子どもが何かを気づいて、ちょうどそばにいた私にに「ほら、みて」って、差し出された手。「あ〜あ」と聞こえた、その時の声。ぐんぐんのKちゃんは何を私と共有したかったのでしょう。それはサインペンでお絵描きをした直後のことでした。「手についちゃったから、どうしよう?」のように見えるのですが、ちょっと違っていたような気がしたのです。
「お絵描き」といっても、まだ月齢21か月の赤ちゃんと呼んでもおかしくない子ですから、サインペン自体もどう持てばいいのかも試行錯誤といった感じです。「描く」ということも、なんとなくこうかな?と思いながら、いろんなことを試しています。紙の上に描くという前提もないので、テーブルやビニールクロスの上に、ペンを叩くように動かしたり、ペンと圧力の加減も知りません。紙の上に線らしきものが残ること、いろんな色があること、いろんなことが初めてかもしれません。

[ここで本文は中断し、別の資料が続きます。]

/-- R155, R156 (the spec's decision D6): each half of the cursor is replaced whole and the other stays. -/
def Obligations.RomCursorWritesReplaceTheirHalf : Prop :=
  (∀ v : Half, decode (0x14#8 ++ v) = .ok (.cRomaddrWr v) ∧ decode (0x15#8 ++ v) = .ok (.cRombankWr v)) ∧
  ∀ (s : State) (v : Half), s.bridge.coreReset = false →
    exec (.cRomaddrWr v) s = .next { s with bridge := { s.bridge with romAddress := v }, reply := none } ∧
    exec (.cRombankWr v) s = .next { s with bridge := { s.bridge with romBank := v }, reply := none }

/-- R157, R158 (the spec's decision D8): each channel's latch is replaced whole, the other stays, and no frame is produced. -/
def Obligations.SampleWritesReplaceTheirChannel : Prop :=
  (∀ v : Half, decode (0x16#8 ++ v) = .ok (.cLeftWr v) ∧ decode (0x17#8 ++ v) = .ok (.cRightWr v)) ∧
  ∀ (s : State) (v : Half), s.bridge.coreReset = false →
    exec (.cLeftWr v) s = .next { s with bridge := { s.bridge with leftData := v }, reply := none } ∧
    exec (.cRightWr v) s = .next { s with bridge := { s.bridge with rightData := v }, reply := none }

/-! The sampler. -/

/-- R181 (the spec's decision D9): the frame is the two latches read as two's complement, which stay. -/
def Obligations.FrameSamplesBothLatches : Prop :=
  (∀ d : Half, decode (0x33#8 ++ d) = .ok .evFrame) ∧
  ∀ s : State, exec .evFrame s = .next { s with
    frameClock :=
      match s.frameClock with
      | .onRequest => .onRequest
      | .running next => .running (next + Config.framePeriod)
    outputs := s.outputs ++ [.frame s.bridge.leftData.toInt s.bridge.rightData.toInt]
    reply := none }

/-- R98, R181 over any run: a running frame clock gives its frame at every due instant: after `n` frames it is due `n` periods
on, and never overdue. -/
def Obligations.ARunningFrameClockSamplesEveryPeriod : Prop :=
  ∀ (k : Nat) (s t : State) (next : Time), s.Inv → s.frameClock = .running next → runSteps k s = .next t →
    ∃ n : Nat, t.frames = s.frames + n ∧ t.frameClock = .running (next + n * Config.framePeriod) ∧
      t.now ≤ next + n * Config.framePeriod ∧ (0 < n → next + (n - 1) * Config.framePeriod ≤ t.now)

/-- R182 (the spec's decisions D8, D9): `GEN n` is `n` words of `EV_FRAME` and yields `n` equal frames. That a running frame
clock moves `n` periods on is the model's (log entry 9). -/
def Obligations.GenYieldsEqualFrames : Prop :=
  ∀ (n : Nat) (s : State),
    (Pseudo.gen n).expand = List.replicate n .evFrame ∧
    execAll (Pseudo.gen n).expand s = .next { s with
      frameClock :=
        match s.frameClock with
        | .onRequest => .onRequest
        | .running next => .running (next + n * Config.framePeriod)
      outputs := s.outputs ++ List.replicate n (.frame s.bridge.leftData.toInt s.bridge.rightData.toInt)
      reply := if n = 0 then s.reply else none }

/-- R276: a frame between the two channel writes pairs the new left with the old right. -/
def Obligations.FrameBetweenChannelWritesIsTorn : Prop :=
  ∀ (s : State) (l r : Half), s.bridge.coreReset = false →
    ∃ t, execAll [.cLeftWr l, .evFrame, .cRightWr r, .evFrame] s = .next t ∧
      t.outputs = s.outputs ++ [.frame l.toInt s.bridge.rightData.toInt, .frame l.toInt r.toInt]

/-! The gate array and the bank window. -/

/-- R192: the low byte is stored and the selection recomputed with the new latch 0. -/
def Obligations.GateArrayWrite0SelectsTheBank : Prop :=
  (∀ hi v : Byte, decode (0x20#8 ++ hi ++ v) = .ok (.gaWr0 v)) ∧
  ∀ (s : State) (v : Byte), exec (.gaWr0 v) s = .next { s with
    controller := { s.controller with
      gateArray0 := v
      bankSel :=
        if v ≠ 0#8 ∧ Config.card1Valid = true then .card1
        else if s.controller.gateArray1 ≠ 0#8 ∧ Config.card2Valid = true then .card2
        else .internal }
    reply := none }

/-- R193: the low byte is stored and the selection recomputed with the new latch 1; card 1 keeps priority. -/
def Obligations.GateArrayWrite1SelectsTheBank : Prop :=
  (∀ hi v : Byte, decode (0x21#8 ++ hi ++ v) = .ok (.gaWr1 v)) ∧
  ∀ (s : State) (v : Byte), exec (.gaWr1 v) s = .next { s with
    controller := { s.controller with
      gateArray1 := v
      bankSel :=
        if s.controller.gateArray0 ≠ 0#8 ∧ Config.card1Valid = true then .card1
        else if v ≠ 0#8 ∧ Config.card2Valid = true then .card2
        else .internal }
    reply := none }

/-- R196: the latches may be written in either order with the same result. -/
def Obligations.LatchOrderDoesNotMatter : Prop :=
  ∀ (s : State) (a b : Byte),
    ∃ t, execAll [.gaWr0 a, .gaWr1 b] s = .next t ∧ execAll [.gaWr1 b, .gaWr0 a] s = .next t ∧
      t.controller.gateArray0 = a ∧ t.controller.gateArray1 = b

/-- R195: the truth table of the selection, for every card presence. -/
def Obligations.BankSelectionTruthTable : Prop :=
  ∀ (g0 g1 : Byte) (card1 card2 : Bool),
    bankOf card1 card2 g0 g1 =
      match decide (g0 ≠ 0#8), card1, decide (g1 ≠ 0#8), card2 with
      | true, true, _, _ => .card1
      | true, false, true, true => .card2
      | true, false, true, false => .internal
      | true, false, false, _ => .internal
      | false, _, true, true => .card2
      | false, _, true, false => .internal
      | false, _, false, _ => .internal

/-- R194, R67, R105 (the spec's decisions D19, D21): inside the window the byte of the selected region at the same offset,
outside a refusal. -/
def Obligations.WindowReadReturnsTheSelectedRegion : Prop :=
  (∀ off : Half, decode (0x24#8 ++ off) = .ok (.bankRd off)) ∧
  ∀ (s : State) (off : Half),
    exec (.bankRd off) s =
      if off.toNat < Config.bankWindowSize then
        .next { s with
          reply := some (.byte
            (match s.controller.bankSel with
             | .internal => Config.regionInternal off
             | .card1 => Config.regionCard1 off
             | .card2 => Config.regionCard2 off)) }
      else .refused (.outsideBankWindow off)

いつの間にか、赤い色だけが手についているところを見ると、赤が好きなだったのかな?と想像したりします。そして、それが手についたことも、面白い発見だったのではないでしょうか。だから「ほら、みて」というように、私に伝えたかったのかもしれません。すると、描かれた紙を持って「ほら、みて」と差し出されたら、ほとんどの大人は、きっと「あら、お絵描きしたのね。上手ねえ」なんて返事していたことでしょう。それが紙ではなく、たまたま手だったら、その手だって「あら、手にお絵描きできたのねえ」なんて返事してあげてもいいのかもしれませんね。私たちは、子どもの気づきや感動していることを、こうやって受け止めそこねていることがあるのかもしれません。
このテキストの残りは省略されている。